#### Brief:
Print word for word the first line of the records below and every following line through the one containing "have h0 : s.strikes.hammers"; print nothing else.

[Collected data entries]
BEGIN

theorem State.betweenRunning_towerSafe {s : State} (m : OutputMode) (hs : s.towerSafe) (h : s.unquiet = 0) :
    (s.betweenRunning m).towerSafe := by
  obtain ⟨hl, hq, hb, ha, he⟩ := State.unquiet_zero h
  have h0 : s.strikes.hammers = 0 := State.hammers_low hs.2 fun b hf => absurd hf (hb b)
  obtain ⟨fl, fs, fe, _⟩ := State.allOff_fields s fun x => x == .hold
  unfold State.betweenRunning
  refine Chain.towerSafe (Chain.walk _) (State.towerSafe_of_output ⟨fun n => ?_, ?_, ?_, fun a => ?_⟩ ?_ _)
  · unfold State.lane
    rw [fl]
    exact hl n
  · rw [fs]; exact hq
  · unfold State.exercising
    rw [fe]
    exact he
  · rw [State.allOff_axis]
    split
    · rfl
    · cases hc : (s.axis a).mode.commanded with
      | false => rfl
      | true =>
        have := AxisMode.commanded_moving hc
        rw [ha a] at this
        cases this
  · rw [fs]; exact h0

theorem State.changeMode_towerSafe {s : State} (tag : Byte) (m : OutputMode) (hs : s.towerSafe) :
    (s.changeMode tag m).towerSafe := by
  unfold State.changeMode
  split
  · exact Chain.towerSafe (Chain.reply _ _ _ _ _) hs
  · split
    · obtain ⟨h1, h2⟩ := State.toSafe_rest (s.reply tag 0x38 .ok [m.code])
      exact State.towerSafe_of_rest h1 h2
    · split
      · next hsafe =>
        have hr := Chain.towerSafe (Chain.reply s tag 0x38 .ok [m.code]) hs
        obtain ⟨h1, h2⟩ := State.rest_of_safe hr hsafe
        exact Chain.towerSafe (Chain.walk _) (State.towerSafe_of_output h1 h2 _)
      · split
        · exact Chain.towerSafe (Chain.reply _ _ _ _ _) hs
        · next hu =>
          have hu' : (s.reply tag 0x38 .ok [m.code]).unquiet = 0 := by
            show s.unquiet = 0
            simpa using hu
          exact State.betweenRunning_towerSafe m (Chain.towerSafe (Chain.reply _ _ _ _ _) hs) hu'

theorem State.openInterlock_towerSafe {s : State} (hs : s.towerSafe) : s.openInterlock.towerSafe := by
  unfold State.openInterlock
  dsimp only
  refine Chain.towerSafe ((Chain.notice _ _).trans (Chain.walk _)) ?_
  have hlatch := Chain.latch (s.setOpen true) fun l => { l with interlock := true }
  split
  · next hl =>
    have hm : ((s.setOpen true).latch fun l => { l with interlock := true }).mustRest := by
      left
      unfold State.stopped
      rw [hl]
      rfl
    obtain ⟨h1, h2⟩ := State.stopTower_rest hm
    exact State.towerSafe_of_rest h1 h2
  · next hl =>
    refine Chain.towerSafe hlatch ?_
    have hl' : s.mode ≠ .live := hl
    refine ⟨fun h => ?_, fun b hb => absurd (hs.2 b hb).2.1 hl'⟩
    rcases h with h | h
    · exact absurd h (by
        have hm : (s.setOpen true).mode = s.mode := rfl
        unfold State.stopped
        rw [hm]
        simp [hl'])
    · exact State.still_congr (s := s) rfl rfl rfl rfl (hs.1 (.inr h))

theorem State.closeInterlock_towerSafe {s : State} (hs : s.towerSafe) : s.closeInterlock.towerSafe := by
  unfold State.closeInterlock
  dsimp only
  refine Chain.towerSafe ((Chain.notice _ _).trans (Chain.walk _)) ?_
  refine ⟨fun h => ?_, fun b hb => ?_⟩
  · rcases h with h | h
    · exact absurd h (by simp [State.stopped, State.setOpen])
    · exact State.still_congr (s := s) rfl rfl rfl rfl (hs.1 (.inr h))
  · obtain ⟨h1, h2, _⟩ := hs.2 b hb
    exact ⟨h1, h2, rfl⟩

END

#### Solution to this task:
theorem State.betweenRunning_towerSafe {s : State} (m : OutputMode) (hs : s.towerSafe) (h : s.unquiet = 0) :
    (s.betweenRunning m).towerSafe := by
  obtain ⟨hl, hq, hb, ha, he⟩ := State.unquiet_zero h
  have h0 : s.strikes.hammers = 0 := State.hammers_low hs.2 fun b hf => absurd hf (hb b)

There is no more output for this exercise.